В XIX в. на основе представлений классической науки представителями философского направления позитивизма, утвердившего науку в качестве высшей ценности и объявившего ее самодостаточность, была поставлена проблема демаркации. В начале ХХ в. неопозитивисты эксплицировали основные критерии научности знания, которые, по сути дела, представляли собой характеристики метода исследования. Будучи приверженцами эмпирической философии, позитивисты поставили во главу угла научного знания опыт и конкретный факт. Они утверждали, что опытные факты являются, с одной стороны, основой всякой научной теории, с другой — критерием истинности любого научного утверждения (требование верифицируемости); выдвигали принцип механической причинности (событие А совершается вследствие причины В) в качестве
единственного принципа научного объяснения; исключали влияние деятельности познающего субъекта на результаты полученного знания. При таком подходе только естественные дисциплины получали научный статус.

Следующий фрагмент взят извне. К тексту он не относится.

/-- The accepted words that give `v < span`, as numbers: one run of consecutive ones (R127). -/
theorem image_accepted_eq_Ico {span v : Word} (hv : v < span) :
    BitVec.toNat '' {r : Word | ¬ lo64 (mulw r span) < threshold span ∧ hi64 (mulw r span) = v} =
      Set.Ico ((v.toNat * 2 ^ 64 + 2 ^ 64 % span.toNat) ⌈/⌉ span.toNat)
        ((v.toNat * 2 ^ 64 + 2 ^ 64 % span.toNat) ⌈/⌉ span.toNat + 2 ^ 64 / span.toNat) := by
  have hv : v.toNat < span.toNat := hv
  have hpos : 0 < span.toNat := Nat.zero_lt_of_lt hv
  have h0 : span ≠ 0 := fun h => hpos.ne' (congrArg BitVec.toNat h)
  have hsplit : 2 ^ 64 % span.toNat + span.toNat * (2 ^ 64 / span.toNat) = 2 ^ 64 := Nat.mod_add_div _ _
  rw [← setOf_mul_mem_Ico_eq hpos, Nat.add_assoc, hsplit]
  ext r
  constructor
  · rintro ⟨r, hr, rfl⟩
    exact (accepted_and_hi64_eq_iff h0 r v).1 hr
  · rintro ⟨hlow, hhigh⟩
    have hlt : r < 2 ^ 64 := by
      refine Nat.lt_of_mul_lt_mul_left (a := span.toNat) (hhigh.trans_le ?_)
      rw [← Nat.succ_mul]
      exact Nat.mul_le_mul_right _ hv
    have hofNat : (BitVec.ofNat 64 r).toNat = r := (BitVec.toNat_ofNat r 64).trans (Nat.mod_eq_of_lt hlt)
    refine ⟨BitVec.ofNat 64 r, (accepted_and_hi64_eq_iff h0 _ v).2 ?_, hofNat⟩
    rw [hofNat]
    exact ⟨hlow, hhigh⟩

/-- Settles O44: a run of consecutive numbers is counted by its ends. -/
theorem btwIsUnbiased : Obligations.BtwIsUnbiased := by
  intro span v hv
  rw [← Set.ncard_image_of_injective _ (fun _ _ => BitVec.eq_of_toNat_eq), image_accepted_eq_Ico hv, Set.ncard_Ico_nat,
    Nat.add_sub_cancel_left, ← Nat.div_eq_sub_mod_div]

/-! The draw the sampler accepts: there is at most one first one, and the loop's bound hides none (R129, log entry 9). -/

/-- `F` is a bijection, so that the pairs go round a cycle of at most `2^128` (R83): every pair met is met before that. -/
theorem exists_advance_eq (n : Nat) (g : Gen) : ∃ m < redrawBound, advance m g = advance n g := by
  have hpos : 0 < Function.minimalPeriod transition g :=
    Function.minimalPeriod_pos_of_mem_periodicPts (transitionInv_leftInverse.injective.mem_periodicPts g)
  have hcard : Function.minimalPeriod transition g ≤ redrawBound := Function.minimalPeriod_le_card.trans card_gen.le
  refine ⟨n % Function.minimalPeriod transition g, (Nat.mod_lt n hpos).trans_le hcard, ?_⟩
  simp only [advance_eq_iterate, Function.iterate_mod_minimalPeriod_eq]

/-- What draw `k` answers is answered among the first `2^128` draws. -/
theorem exists_rawWord_eq (g : Gen) {k : Nat} (hk : 1 ≤ k) :
    ∃ j, 1 ≤ j ∧ j ≤ redrawBound ∧ rawWord g j = rawWord g k := by
  obtain ⟨i, rfl⟩ : ∃ i, k = i + 1 := ⟨k - 1, by omega⟩
  obtain ⟨m, hm, hmi⟩ := exists_advance_eq i (transition g)
  exact ⟨m + 1, Nat.le_add_left 1 m, hm, congrArg temper hmi⟩

theorem FirstAccepted.pos {lo hi : Word} {g : Gen} {k : Nat} (hk : FirstAccepted lo hi g k) : 1 ≤ k := hk.1

theorem FirstAccepted.unique {lo hi : Word} {g : Gen} {j k : Nat} (hj : FirstAccepted lo hi g j)
    (hk : FirstAccepted lo hi g k) : j = k := by
  obtain ⟨hj1, hjrej, hjacc⟩ := hj
  obtain ⟨hk1, hkrej, hkacc⟩ := hk
  refine Nat.le_antisymm (Nat.le_of_not_lt fun h => ?_) (Nat.le_of_not_lt fun h => ?_)
  · exact Nat.not_lt.2 hkacc (hjrej k hk1 h)
  · exact Nat.not_lt.2 hjacc (hkrej j hj1 h)

/-- Up to any draw that is accepted, one is the first. -/
theorem exists_firstAccepted_le {lo hi : Word} {g : Gen} {k : Nat} (hk : 1 ≤ k)
    (hacc : 2 ^ 64 % (hi.toNat - lo.toNat + 1) ≤ (rawWord g k).toNat * (hi.toNat - lo.toNat + 1) % 2 ^ 64) :
    ∃ j ≤ k, FirstAccepted lo hi g j := by
  have hex : ∃ i, 1 ≤ i ∧
      2 ^ 64 % (hi.toNat - lo.toNat + 1) ≤ (rawWord g i).toNat * (hi.toNat - lo.toNat + 1) % 2 ^ 64 := ⟨k, hk, hacc⟩
  obtain ⟨hpos, hfound⟩ := Nat.find_spec hex
  exact ⟨Nat.find hex, Nat.find_min' hex ⟨hk, hacc⟩, hpos,
    fun j h1 hlt => Nat.lt_of_not_le fun h => Nat.find_min hex hlt ⟨h1, h⟩, hfound⟩

/-- A sampler that answers nothing rejects every draw there is: the draws it followed go round their cycle (R129). -/
theorem rejected_of_between_eq_none {lo hi : Word} {g : Gen} (h : between lo hi g = none) :
    spanOf lo hi ≠ 0 ∧ ∀ k, 1 ≤ k → Rejected (spanOf lo hi) (threshold (spanOf lo hi)) g k := by
  have h0 : spanOf lo hi ≠ 0 := fun h0 => Option.some_ne_none _ ((if_pos h0).symm.trans h)
  refine ⟨h0, fun k hk => ?_⟩
  rw [between, if_neg h0, sample_eq] at h
  split at h
  · obtain ⟨j, hj1, hjb, hjk⟩ := exists_rawWord_eq g hk
    have hj := redraw_none (Option.map_eq_none_iff.1 h) j hj1 (by omega)
    rwa [Rejected, hjk] at hj
  · cases h

/-- The first draw that is accepted is none that the loop rejects (R124). -/
theorem FirstAccepted.not_rejected {lo hi : Word} {g : Gen} {k : Nat} (hk : FirstAccepted lo hi g k) (hle : lo ≤ hi)
    (h0 : spanOf lo hi ≠ 0) : ¬ Rejected (spanOf lo hi) (threshold (spanOf lo hi)) g k := by
  obtain ⟨-, -, hacc⟩ := hk
  have hhi := hi.isLt
  have hne := mt (spanOf_eq_zero_iff hle).2 h0
  rw [rejected_iff hle (by omega)]
  exact Nat.not_lt.2 hacc

/-- The value of `BTW lo, hi` for the accepted word `r`: `lo + floor(r n / 2^64)`, `n` the exact span (R128). -/
def btwValue (lo hi r : Word) : Word := BitVec.ofNat 64 (lo.toNat + r.toNat * (hi.toNat - lo.toNat + 1) / 2 ^ 64)

/-- The sampler answers with the first draw that is accepted, however late (R123, R128). -/
theorem between_of_firstAccepted {lo hi : Word} {g : Gen} {k : Nat} (hle : lo ≤ hi) (hk : FirstAccepted lo hi g k) :
    between lo hi g = some (btwValue lo hi (rawWord g k), advance k g) := by
  cases hb : between lo hi g with
  | none =>
    obtain ⟨h0, hrej⟩ := rejected_of_between_eq_none hb
    exact absurd (hrej k hk.pos) (hk.not_rejected hle h0)
  | some r =>
    obtain ⟨j, hj, hr⟩ := between_first hle hb
    rw [hr, hj.unique hk, btwValue]

/-- The sampler answers nothing exactly if it rejects every draw there is. -/
theorem between_eq_none_iff {lo hi : Word} {g : Gen} (hle : lo ≤ hi) :
    between lo hi g = none ↔
      spanOf lo hi ≠ 0 ∧ ∀ k, 1 ≤ k → Rejected (spanOf lo hi) (threshold (spanOf lo hi)) g k := by
  refine ⟨rejected_of_between_eq_none, fun ⟨h0, hrej⟩ => Option.eq_none_iff_forall_ne_some.2 fun r hb => ?_⟩
  obtain ⟨k, hk, -⟩ := between_first hle hb
  exact hk.not_rejected hle h0 (hrej k hk.pos)

/-! The command `BTW` (R131), by what the sampler answers. -/

theorem execBtw_range {lo hi : Word} {s : State} (hs : s.seeded = true) (hlt : hi < lo) :
    execBtw lo hi s = .next (s.raise .range) := by
  rw [execBtw, if_neg (by simp [hs]), if_pos hlt]

theorem execBtw_of_some {lo hi : Word} {s : State} {r : Word × Gen} (hs : s.seeded = true) (hle : lo ≤ hi)
    (hb : between lo hi s.pair = some r) : execBtw lo hi s = .next ((s.setPair r.2).respond r.1) := by
  rw [execBtw, if_neg (by simp [hs]), if_neg (BitVec.not_lt.2 hle), hb]

theorem execBtw_of_none {lo hi : Word} {s : State} (hs : s.seeded = true) (hle : lo ≤ hi)
    (hb : between lo hi s.pair = none) : execBtw lo hi s = .fault .samplerNeverAccepts := by
  rw [execBtw, if_neg (by simp [hs]), if_neg (BitVec.not_lt.2 hle), hb]

/-- `BTW` in closed form: the pair and the value of the first draw that is accepted (R128). -/
theorem execBtw_of_firstAccepted {lo hi : Word} {s : State} {k : Nat} (hs : s.seeded = true) (hle : lo ≤ hi)
    (hk : FirstAccepted lo hi s.pair k) :
    execBtw lo hi s = .next ((s.setPair (advance k s.pair)).respond (btwValue lo hi (rawWord s.pair k))) :=
  execBtw_of_some hs hle (between_of_firstAccepted hle hk)

/-- The full range is one draw, unchanged (R123). -/
theorem between_fullRange (g : Gen) : between 0 0xFFFFFFFFFFFFFFFF g = some (nextWord g) := if_pos (by decide)

/-- Settles O39: the span of the full range wraps to 0, and then the sampler is one draw. -/
theorem btwFullRange : Obligations.BtwFullRange :=
  ⟨fun lo hi hle => (spanOf_eq_zero_iff hle).trans (exactSpan_eq_iff lo hi),
    fun s hs => execBtw_of_some hs (by decide) (between_fullRange s.pair)⟩

/-- With equal bounds the first draw is accepted: nothing is below `2^64 mod 1` (R125). -/
theorem firstAccepted_one_of_eq (v : Word) (g : Gen) : FirstAccepted v v g 1 :=
  ⟨Nat.le_refl 1, fun j h1 h2 => by omega, by rw [Nat.sub_self, Nat.zero_add, Nat.mod_one]; exact Nat.zero_le _⟩

/-- A word is below `2^64`, so that it adds nothing to the bound (R125). -/
theorem btwValue_self (v r : Word) : btwValue v v r = v := by
  rw [btwValue, Nat.sub_self, Nat.zero_add, Nat.mul_one, Nat.div_eq_of_lt r.isLt, Nat.add_zero, BitVec.ofNat_toNat,
    BitVec.setWidth_eq]

/-- Settles O40: the first draw is accepted, and its value is the bound. -/
theorem btwEqualBounds : Obligations.BtwEqualBounds := by
  intro v s hs
  have h := execBtw_of_firstAccepted hs (BitVec.le_refl v) (firstAccepted_one_of_eq v s.pair)
  rwa [btwValue_self] at h

/-- Settles O41: the hypotheses say that draw `k` is the first that is accepted. -/
theorem btwClosedForm : Obligations.BtwClosedForm := fun _ _ _ _ hs hle _ hk hrej hacc =>
  execBtw_of_firstAccepted hs hle ⟨hk, hrej, hacc⟩

/-- Settles O42: the checks answer a next state, and behind them the fault is the sampler's. -/
theorem btwStuckOnlyIfEndless : Obligations.BtwStuckOnlyIfEndless := by
  intro lo hi s
  change execBtw lo hi s = _ ↔ _
  constructor
  · intro h
    have hs : s.seeded = true := by
      have hcase := execBtw_case lo hi s
      rw [h] at hcase
      cases hcase with
      | stuck hs => exact hs
    have hle : lo ≤ hi := BitVec.not_lt.1 fun hlt => by
      rw [execBtw_range hs hlt] at h
      cases h
    refine ⟨hs, hle, (between_eq_none_iff hle).1 (Option.eq_none_iff_forall_ne_some.2 fun r hb => ?_)⟩
    rw [execBtw_of_some hs hle hb] at h
    cases h
  · rintro ⟨hs, hle, hrej⟩
    exact execBtw_of_none hs hle ((between_eq_none_iff hle).2 hrej)

/-- What a draw adds to `lo` is less than the exact span, so that the sum does not wrap (R126). -/
theorem btwValue_mem {lo hi : Word} (hle : lo ≤ hi) (r : Word) :
    lo ≤ btwValue lo hi r ∧ btwValue lo hi r ≤ hi := by
  have hle : lo.toNat ≤ hi.toNat := hle
  have hhi := hi.isLt
  have hoff : r.toNat * (hi.toNat - lo.toNat + 1) / 2 ^ 64 < hi.toNat - lo.toNat + 1 :=
    Nat.div_lt_of_lt_mul (Nat.mul_lt_mul_of_pos_right r.isLt (Nat.succ_pos _))
  rw [BitVec.le_def, BitVec.le_def, btwValue, BitVec.toNat_ofNat, Nat.mod_eq_of_lt (by omega)]
  omega

/-- Settles O43: whatever `BTW` answers, behind its checks, is a value of the closed form. -/
theorem btwValueInRange : Obligations.BtwValueInRange := by
  intro lo hi s t hs hle h
  change execBtw lo hi s = .next t at h
  cases hb : between lo hi s.pair with
  | none =>
    rw [execBtw_of_none hs hle hb] at h
    cases h
  | some r =>
    rw [execBtw_of_some hs hle hb] at h
    obtain rfl := Host.Outcome.next.inj h
    obtain ⟨k, -, rfl⟩ := between_first hle hb
    exact ⟨_, rfl, btwValue_mem hle (rawWord s.pair k)⟩

/-! Termination (R129): on the cycle of every pair but `(0, 0)` the word 1 is drawn, which every span accepts. -/

/-- From a pair other than `(0, 0)` the word 1 is drawn within `2^128 - 1` draws (R86): the cycle holds the pair `(0, 1)`, whose
output it is. -/
theorem exists_rawWord_eq_one {g : Gen} (hg : g ≠ (0, 0)) : ∃ i, 1 ≤ i ∧ i ≤ fullPeriod ∧ rawWord g i = 1 := by
  obtain ⟨i, hi, -⟩ := (draws_bijOn hg 1).surjOn (show (0, 1) ∈ {h : Gen | h ≠ (0, 0) ∧ temper h = 1} by decide)
  exact ⟨i, hi⟩

/-- The word 1 is accepted: its `frac` is the span, or 0 where the threshold is too (R129). -/
theorem two_pow_mod_le_one_mul_mod {n : Nat} (hn : 0 < n) (hle : n ≤ 2 ^ 64) : 2 ^ 64 % n ≤ 1 * n % 2 ^ 64 := by
  rcases hle.eq_or_lt with rfl | hlt
  · decide
  · rw [Nat.one_mul, Nat.mod_eq_of_lt hlt]
    exact (Nat.mod_lt _ hn).le

/-- Settles O46: the word 1 is drawn and would be accepted, so that some draw no later is the first that is. -/
theorem btwAlwaysEnds : Obligations.BtwAlwaysEnds := by
  intro lo hi s hs hg hle
  have hhi := hi.isLt
  obtain ⟨i, hpos, hbound, hone⟩ := exists_rawWord_eq_one hg
  obtain ⟨k, hki, hk⟩ := exists_firstAccepted_le hpos (lo := lo) (hi := hi) (by
    rw [hone]
    exact two_pow_mod_le_one_mul_mod (Nat.succ_pos _) (by omega))
  exact ⟨k, hk, hki.trans hbound, execBtw_of_firstAccepted hs hle hk⟩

Позитивистская трактовка науки рассматривала эволюцию знания только в рамках его собственной логики (например, взаимодействия теории и опыта и т.п.), без учета социокультурных и субъективных факторов его развития и предлагала критерии научности внеисторические и ценностно-нейтральные по своему содержанию. В XIX в. через геологию, палеонтологию, биологию в науку постепенно входит идея развития, что расшатывает представление о неизменном, универсальном характере мироустройства. Это подкрепляется гуманитарными исследованиями разных культур. Так, во второй половине XVIII - первой половине XIX в. формируется научное востоковедение, заложившее основание сравнительного языкознания. Если классическая наука исследовала законы застывшего бытия, то теперь появляется интерес к механизмам его становления и разнообразия. Постепенно происходит осознание и того, что само научное знание, а также его нормы меняются в процессе его развития.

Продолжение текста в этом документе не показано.